Measuring against the nameplate rating of the load should give you a baseline to raise red flags. The nameplate rating should never be exceeded. Track the phase current being drawn by a load over the months or years so you can get a sense whether the current is changing and take mitigating action before the issues are too big.
4. Voltage sags
Voltage sags are momentary reductions in RMS voltage. Loads may be added without notifying plant management, and these loads may draw down system voltage, especially if they draw high inrush currents. Also, as electrical systems age, the impedance of the system may increase, making the system more prone to voltage sags. Most loads will operate at 90% of nominal voltage, but if voltage sags further or for extended periods of time, it can cause resets on electronic equipment or overcurrent protection trips. Sags on one or two phases of three-phase loads can cause the other phase(s) to draw higher current to compensate.

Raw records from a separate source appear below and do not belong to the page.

/-- One timer count advances CNT modulo 256; the compare match happens in the same transition exactly
when the new count equals OCR (41_generator.md section 2; decision D4). -/
def Obligations.TickCountsAndMatchesAtCompare : Prop :=
  ∀ s : State,
    (s.gen.cnt + 1 ≠ s.gen.ocr →
      exec .gTick s = .next { s with gen := { s.gen with cnt := s.gen.cnt + 1 }, resp := some 0 }) ∧
    (s.gen.cnt + 1 = s.gen.ocr →
      exec .gTick s = exec .gCmatch { s with gen := { s.gen with cnt := s.gen.cnt + 1 } })

/-- The time to the next match: with OCR `d` ahead of CNT the next match is `d` counts later, 256 for
d = 0, and until then only CNT moves (41_generator.md section 3 "Time to the next match", an inference
the spec marks as its own). -/
def Obligations.NextMatchComesAfterItsDelay : Prop :=
  ∀ (s : State) (d : Count8), s.gen.ocr = s.gen.cnt + d → ∀ k, k < (if d = 0 then 256 else d.toNat) →
    ∃ u, runTicks k s = some u ∧
      u = { s with gen := { s.gen with cnt := s.gen.cnt + BitVec.ofNat 8 k }, resp := u.resp } ∧
      (MatchDue u.gen ↔ k + 1 = if d = 0 then 256 else d.toNat)

/-- The closed model performs the open model's next match: counting to the match gives the state
G.CMATCH gives with CNT at OCR (41_generator.md section 2 "The two ways to drive the generator";
decision D35). -/
def Obligations.ClosedModelPerformsTheOpenModelsMatch : Prop :=
  ∀ (s t : State) (d : Count8), s.gen.ocr = s.gen.cnt + d →
    exec .gCmatch { s with gen := { s.gen with cnt := s.gen.ocr } } = .next t →
    runTicks (if d = 0 then 256 else d.toNat) s = some t

/-- The timeline of one slot: from the count that runs its HeaderStep, the pin is active for the header's
ticks, then idle for the ticks of the loaded encoding, and the count after that runs the next slot's
HeaderStep (41_generator.md section 3 "Timeline of one slot", an inference the spec marks as its own). -/
def Obligations.SlotLastsHeaderAndTail : Prop :=
  ∀ s s1 : State, s.gen.cie = true → s.gen.phase = .header → s.gen.tog = true → MatchDue s.gen →
    exec .gTick s = .next s1 →
    (∀ k, 1 ≤ k → k ≤ headerLen s.cfg → ∃ u, runTicks k s = some u ∧ u.gen.pin = !s.gen.pin) ∧
    (∀ k, headerLen s.cfg < k → k ≤ headerLen s.cfg + segTicks s1.gen.work →
      ∃ u, runTicks k s = some u ∧ u.gen.pin = s.gen.pin) ∧
    ∃ u, runTicks (headerLen s.cfg + segTicks s1.gen.work) s = some u ∧ MatchDue u.gen ∧
      u = { s1 with gen := { s1.gen with
        cnt := u.gen.cnt
        ocr := u.gen.ocr
        work := u.gen.work
        phase := .header
        tog := true
        pin := s.gen.pin } }

/-- The frame: from the count that commits to the count that commits next, exactly the sum of the header
and tail ticks of the committed slots 0 to NCH passes, and the committed set stays as it is
(41_generator.md section 3 "Frame-sum property", an inference the spec marks as its own). The ranges of
NCH, PERIOD_US and AIDX are part of the invariant StepKeepsTheInvariant states. -/
def Obligations.FrameLastsTheSumOfItsSlots : Prop :=
  ∀ s s1 : State, RangesOk s.gen → s.gen.cie = true → AtBoundary s.gen → s.gen.tog = true →
    MatchDue s.gen → exec .gTick s = .next s1 →
    (∃ u, runTicks (slotsTicks s.cfg s1.gen.cur (s.gen.nch.toNat + 1)) s = some u ∧
      AtBoundary u.gen ∧ MatchDue u.gen ∧ u.gen.tog = true ∧ u.gen.cie = true ∧ u.gen.pin = s.gen.pin) ∧
    ∀ k u, 1 ≤ k → k ≤ slotsTicks s.cfg s1.gen.cur (s.gen.nch.toNat + 1) → runTicks k s = some u →
      u.gen.cur = s1.gen.cur

/-- A pending set whose channels and filler are encodings of 16 ticks or more makes a frame of exactly
PERIOD_TICKS, when the header lasts HDR_TICKS (41_generator.md section 3 "Frame-sum property", an
inference the spec marks as its own). -/
def Obligations.SoundPendingSetLastsThePeriod : Prop :=
  ∀ (c : Config) (g : Gen) (w : Nat → Nat) (f : Nat), HeaderSound c →
    (∀ k, 1 ≤ k → k ≤ g.nch.toNat →
      g.next[k]? = some (some (encodeTicks (w k))) ∧ 16 ≤ w k ∧ w k ≤ 32752) →
    fillerTicks c g = .ok (f : Int) → 16 ≤ f → f ≤ 32752 → g.next[0]? = some (some (encodeTicks f)) →
    slotsTicks c g.next (g.nch.toNat + 1) = periodTicks c g.periodUs

/-- Every step keeps the pending set consistent: whenever its filler is in the encoder's domain, slot 0
holds exactly it (41_generator.md section 3 "Frame-sum property", 20_memory.md section 5). -/
def Obligations.PendingSetStaysConsistent : Prop :=
  ∀ s t : State, PendingConsistent s → step s = .next t → PendingConsistent t
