/-- An operation on decoder `d` changes it and no other. -/
theorem onDec_getElem?_dec {s t : State} {d : BitVec 3} {f : Dec → Dec × Int}
    (h : onDec s d f = .next t) (k : Nat) :
    t.dec[k]? = (s.dec[k]?).map fun x => if d.toNat = k then (f x).1 else x := by
  obtain ⟨x, hx, rfl⟩ := onDec_next h
  rw [State.respond_dec, State.setDec_dec, List.getElem?_set]
  by_cases hk : d.toNat = k
  · subst hk
    obtain ⟨hlt, -⟩ := List.getElem?_eq_some_iff.mp hx
    simp only [if_true, hlt, hx, Option.map_some]
  · simp [hk]

/-- An operation that only reads a decoder leaves the decoders alone. -/
theorem onDec_read_dec {s t : State} {d : BitVec 3} {v : Dec → Int}
    (h : onDec s d (fun y => (y, v y)) = .next t) : t.dec = s.dec := by
  obtain ⟨x, hx, -⟩ := onDec_next h
  rw [onDec_read v hx] at h
  cases h
  rfl

/-- Every completed event has on each decoder the effect `Dec.after` says. -/
theorem exec_getElem?_dec {i : Instr} {s t : State} (h : exec i s = .next t) (k : Nat) :
    t.dec[k]? = (s.dec[k]?).map (Dec.after i k) := by
  cases i with
  | dAttach d slotOk line =>
    refine (onDec_getElem?_dec h k).trans ?_
    cases slotOk <;> rfl
  | dEdge line ts => cases h; exact List.getElem?_map
  | dNb d => rw [onDec_read_dec h]; exact Option.map_id'.symm
  | dWidth d ch => rw [onDec_read_dec h]; exact Option.map_id'.symm
  | dPeriod d => rw [onDec_read_dec h]; exact Option.map_id'.symm
  | dIssync d m => exact onDec_getElem?_dec h k
  | dSuspend d => exact onDec_getElem?_dec h k
  | dResume d now => exact onDec_getElem?_dec h k
  | _ =>
    rw [exec_dec_of_part_ne_decoder (by simp [Instr.part]) h]
    exact Option.map_id'.symm

/-- A decoder before an event and the same decoder after it. -/
theorem exec_dec_eq_after {i : Instr} {s t : State} {k : Nat} {x y : Dec} (h : exec i s = .next t)
    (hx : s.dec[k]? = some x) (hy : t.dec[k]? = some y) : y = x.after i k := by
  rw [exec_getElem?_dec h, hx, Option.map_some, Option.some_inj] at hy
  exact hy.symm

/-- The decoders after an event, as a list. -/
theorem exec_dec {i : Instr} {s t : State} (h : exec i s = .next t) :
    t.dec = s.dec.mapIdx (Dec.after i) :=
  List.ext_getElem? fun k => by rw [exec_getElem?_dec h, List.getElem?_mapIdx]

/-- No event adds or removes a decoder. -/
theorem exec_dec_length {i : Instr} {s t : State} (h : exec i s = .next t) :
    t.dec.length = s.dec.length := by
  rw [exec_dec h, List.length_mapIdx]

/-! ### The rest of the state -/

/-- What an operation on a decoder leaves alone. -/
theorem onDec_frame {s t : State} {d : BitVec 3} {f : Dec → Dec × Int} (h : onDec s d f = .next t) :
    t = { s with dec := t.dec, resp := t.resp } := by
  obtain ⟨x, -, rfl⟩ := onDec_next h
  rfl

/-- An event of a decoder changes the decoders and the response alone. -/
theorem exec_decoder_frame {i : Instr} {s t : State} (hpart : i.part = .decoder) (h : exec i s = .next t) :
    t = { s with dec := t.dec, resp := t.resp } := by
  cases i with
  | dAttach d slotOk line => exact onDec_frame h
  | dEdge line ts => cases h; rfl
  | dNb d => exact onDec_frame h
  | dWidth d ch => exact onDec_frame h
  | dPeriod d => exact onDec_frame h
  | dIssync d m => exact onDec_frame h
  | dSuspend d => exact onDec_frame h
  | dResume d now => exact onDec_frame h
  | _ => cases hpart

/-- Every other event changes the generator, the draws and the response alone. -/
theorem exec_generator_frame {i : Instr} {s t : State} (hpart : i.part ≠ .decoder)
    (h : exec i s = .next t) : t = { s with gen := t.gen, draws := t.draws, resp := t.resp } := by
  cases i with
  | tUs2t us => cases h; rfl
  | gInit a pol nch per =>
    obtain ⟨-, ⟨-, rfl⟩ | ⟨-, f, e, n', -, rfl⟩⟩ := exec_gInit_next h <;> rfl
  | gSetw ch width =>
    obtain ⟨-, rfl⟩ | ⟨-, -, f, e, n', -, rfl⟩ := exec_gSetw_next h <;> rfl
  | gPoll m => cases h; rfl
  | gCmatch => obtain ⟨g', -, rfl⟩ := onGen_next h; rfl
  | gTick => obtain ⟨g', -, rfl⟩ := onGen_next h; rfl
  | tEnc ticks => cases h; rfl
  | tDec ew => cases h; rfl
  | _ => exact absurd rfl hpart

/-- No event changes the configuration or the events still to come. -/
theorem exec_cfg_events {i : Instr} {s t : State} (h : exec i s = .next t) :
    t.cfg = s.cfg ∧ t.events = s.events := by
  by_cases hpart : i.part = .decoder
  · rw [exec_decoder_frame hpart h]
    exact ⟨rfl, rfl⟩
  · rw [exec_generator_frame hpart h]
    exact ⟨rfl, rfl⟩

/-- No event changes the configuration. -/
theorem exec_cfg {i : Instr} {s t : State} (h : exec i s = .next t) : t.cfg = s.cfg :=
  (exec_cfg_events h).1

/-- No event takes a draw back. -/
theorem exec_draws {i : Instr} {s t : State} (h : exec i s = .next t) : s.draws ≤ t.draws := by
  by_cases hpart : i.part = .decoder
  · rw [exec_decoder_frame hpart h]
  cases i with
  | tUs2t us => cases h; exact Nat.le_refl _
  | gInit a pol nch per =>
    obtain ⟨-, ⟨-, rfl⟩ | ⟨-, f, e, n', hstored, rfl⟩⟩ := exec_gInit_next h
    · exact Nat.le_refl _
    · exact (le_neutralDraws _ _ _).trans hstored.draws_le
  | gSetw ch width =>
    obtain ⟨-, rfl⟩ | ⟨-, -, f, e, n', hstored, rfl⟩ := exec_gSetw_next h
    · exact Nat.le_refl _
    · exact (le_encodeOrDraw_draws _ _).trans hstored.draws_le
  | gPoll m => cases h; exact Nat.le_refl _
  | gCmatch => obtain ⟨g', -, rfl⟩ := onGen_next h; exact Nat.le_refl _
  | gTick => obtain ⟨g', -, rfl⟩ := onGen_next h; exact Nat.le_refl _
  | tEnc ticks => cases h; exact le_encodeOrDraw_draws _ _
  | tDec ew => cases h; exact Nat.le_refl _
  | _ => exact absurd rfl hpart

/-! ### The response -/

/-- What an operation on a decoder answers. -/
theorem onDec_resp {s t : State} {d : BitVec 3} {f : Dec → Dec × Int} (h : onDec s d f = .next t) :
    ∃ x, t.resp = some (f x).2 := by
  obtain ⟨x, -, rfl⟩ := onDec_next h
  exact ⟨x, rfl⟩

/-- What an operation on the generator answers. -/
theorem onGen_resp {s t : State} {g : Except Fault Gen} {r : Int} (h : onGen s g r = .next t) :
    t.resp = some r := by
  obtain ⟨g', -, rfl⟩ := onGen_next h
  rfl

/-- An 8-bit answer. -/
theorem toNat_range8 (v : BitVec 8) : 0 ≤ (v.toNat : Int) ∧ (v.toNat : Int) ≤ 255 := by
  have hv := v.isLt
  omega

/-- A 16-bit answer. -/
theorem toNat_range16 (v : BitVec 16) : 0 ≤ (v.toNat : Int) ∧ (v.toNat : Int) ≤ 65535 := by
  have hv := v.isLt
  omega

/-- The reported count is at most the capacity. -/
theorem Dec.count_le (x : Dec) : x.count ≤ 9 := by
  simp only [Dec.count, decCapacity]
  split <;> omega

/-- A read width is a 16-bit value, the entry's or 0. -/
theorem Dec.width_lt (x : Dec) (ch : BitVec 4) : x.width ch < 65536 := by
  unfold Dec.width raise
  split
  · exact BitVec.isLt _
  · decide

/-- `decodedTicks` of any encoding. -/
theorem decodedTicks_range (e : EncodedWidth) : -128 ≤ decodedTicks e ∧ decodedTicks e ≤ 32767 := by
  have hovf := e.ovf.isLt
  have hrem := e.rem.isLt
  have hhalf := e.half.toNat_le
  rw [decodedTicks_eq]
  omega

/-- Settles O8: each event's own answer, and its range. -/
theorem responsesLieInTheirRanges : Obligations.ResponsesLieInTheirRanges := by
  unfold Obligations.ResponsesLieInTheirRanges
  intro i s t h
  cases i with
  | tUs2t us => cases h; exact ⟨_, rfl, Int.natCast_nonneg _⟩
  | gInit a pol nch per =>
    obtain ⟨-, ⟨rfl, rfl⟩ | ⟨rfl, f, e, n', -, rfl⟩⟩ := exec_gInit_next h <;> exact ⟨_, rfl, rfl⟩
  | gSetw ch width =>
    obtain ⟨-, rfl⟩ | ⟨-, -, f, e, n', -, rfl⟩ := exec_gSetw_next h <;> exact ⟨_, rfl, rfl⟩
  | gPoll m => cases h; exact ⟨_, rfl, toNat_range8 _⟩
  | gCmatch => exact ⟨0, onGen_resp h, rfl⟩
  | gTick => exact ⟨0, onGen_resp h, rfl⟩
  | dAttach d slotOk line =>
    obtain ⟨x, hr⟩ := onDec_resp h
    cases slotOk <;> exact ⟨_, hr, rfl⟩
  | dEdge line ts => cases h; exact ⟨0, rfl, rfl⟩
  | dNb d =>
    obtain ⟨x, hr⟩ := onDec_resp h
    exact ⟨_, hr, Int.natCast_nonneg _, Int.ofNat_le.mpr x.count_le⟩
  | dWidth d ch =>
    obtain ⟨x, hr⟩ := onDec_resp h
    exact ⟨_, hr, Int.natCast_nonneg _, Int.ofNat_le.mpr (Nat.le_of_lt_succ (x.width_lt ch))⟩
  | dPeriod d =>
    obtain ⟨x, hr⟩ := onDec_resp h
    exact ⟨_, hr, toNat_range16 _⟩
  | dIssync d m =>
    obtain ⟨x, hr⟩ := onDec_resp h
    exact ⟨_, hr, toNat_range8 _⟩
  | dSuspend d =>
    obtain ⟨x, hr⟩ := onDec_resp h
    exact ⟨0, hr, rfl⟩
  | dResume d now =>
    obtain ⟨x, hr⟩ := onDec_resp h
    exact ⟨0, hr, rfl⟩
  | tEnc ticks => cases h; exact ⟨_, rfl, toNat_range16 _⟩
  | tDec ew => cases h; exact ⟨_, rfl, decodedTicks_range _⟩

/-- Settles O7: the frame of an event; that there is a response is part of O8. -/
theorem configurationIsNeverWritten : Obligations.ConfigurationIsNeverWritten := by
  unfold Obligations.ConfigurationIsNeverWritten
  intro i s t h
  obtain ⟨hcfg, hevents⟩ := exec_cfg_events h
  obtain ⟨r, hr, -⟩ := responsesLieInTheirRanges i s t h
  exact ⟨hcfg, hevents, exec_draws h, exec_dec_length h, r, hr⟩

end Sys2Proof.Machine
end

Voltage sags can lead to lost income when a computer randomly resets, control system resets, VFD trips, and shortened life of backup power system’s UPS due to frequent cycling. As part of your preventive maintenance program, tracking measurements on motors, VFDs, UPSs, or panels serving power to computer equipment or industrial controls should help catch issues as they arise. Taking the steps to mitigate the problems before they get too large can save you unplanned downtime and cost.
5. Peak demand
Utilities monitor the amount of power a facility consumes. Several times an hour, utilities will calculate the average demand for that interval. Peak demand is the highest average demand during all the intervals in a billing cycle, and is what the company will charge based on. Commercial and industrial customers can manage the high cost of peak demand rates by staggering load cycles to reduce total draw at any one time.
The potential savings here depends on the rate schedule of the utility. But, checking a few things can help you adjust assets and schedules to cut peak demand rate costs, such as:
- Find out what demand interval the utility uses.
- Measure demand over time at the service entrance using a power quality logger.
- Look for significant loads operating concurrently, and use demand measurements to verify readings for the individual loads.
6. Power factor
Power factor is an equation to show energy efficiency in a facility. It’s the ratio of working power (measured in kW) to apparent power (measured in kVA). Apparent power, or demand, is how much power is used to run equipment and machinery. Apparent power is found through the total amount of working power (kW) and reactive power, or wasted power (kVAR), combined. Power factor is usually expressed as a percentage—and the lower the percentage, the less efficient power usage is.
Utilities may charge higher rates or penalties for low power factor, penalizing facilities requiring higher reactive power. To avoid paying higher utility fees, power factor should be higher than .97. System capacity restrictions cause voltage drops and overheating, so capacitors may be applied on individual loads, at a confluence of several loads, or at the service entrance to improve power factor.
Looking into a few areas can help you reduce these costs. Understand if your utility rate plan charges for reactive demand or low power factor. Find out how the utility measures power factor. Are they looking at peak intervals or averages?
Finally, while running preventive maintenance routes through a facility, identify loads that are causing lagging reactive power. Once you know where the issues may be coming from, you can develop a strategy for power factor correction and eliminate as many utilities penalties as possible.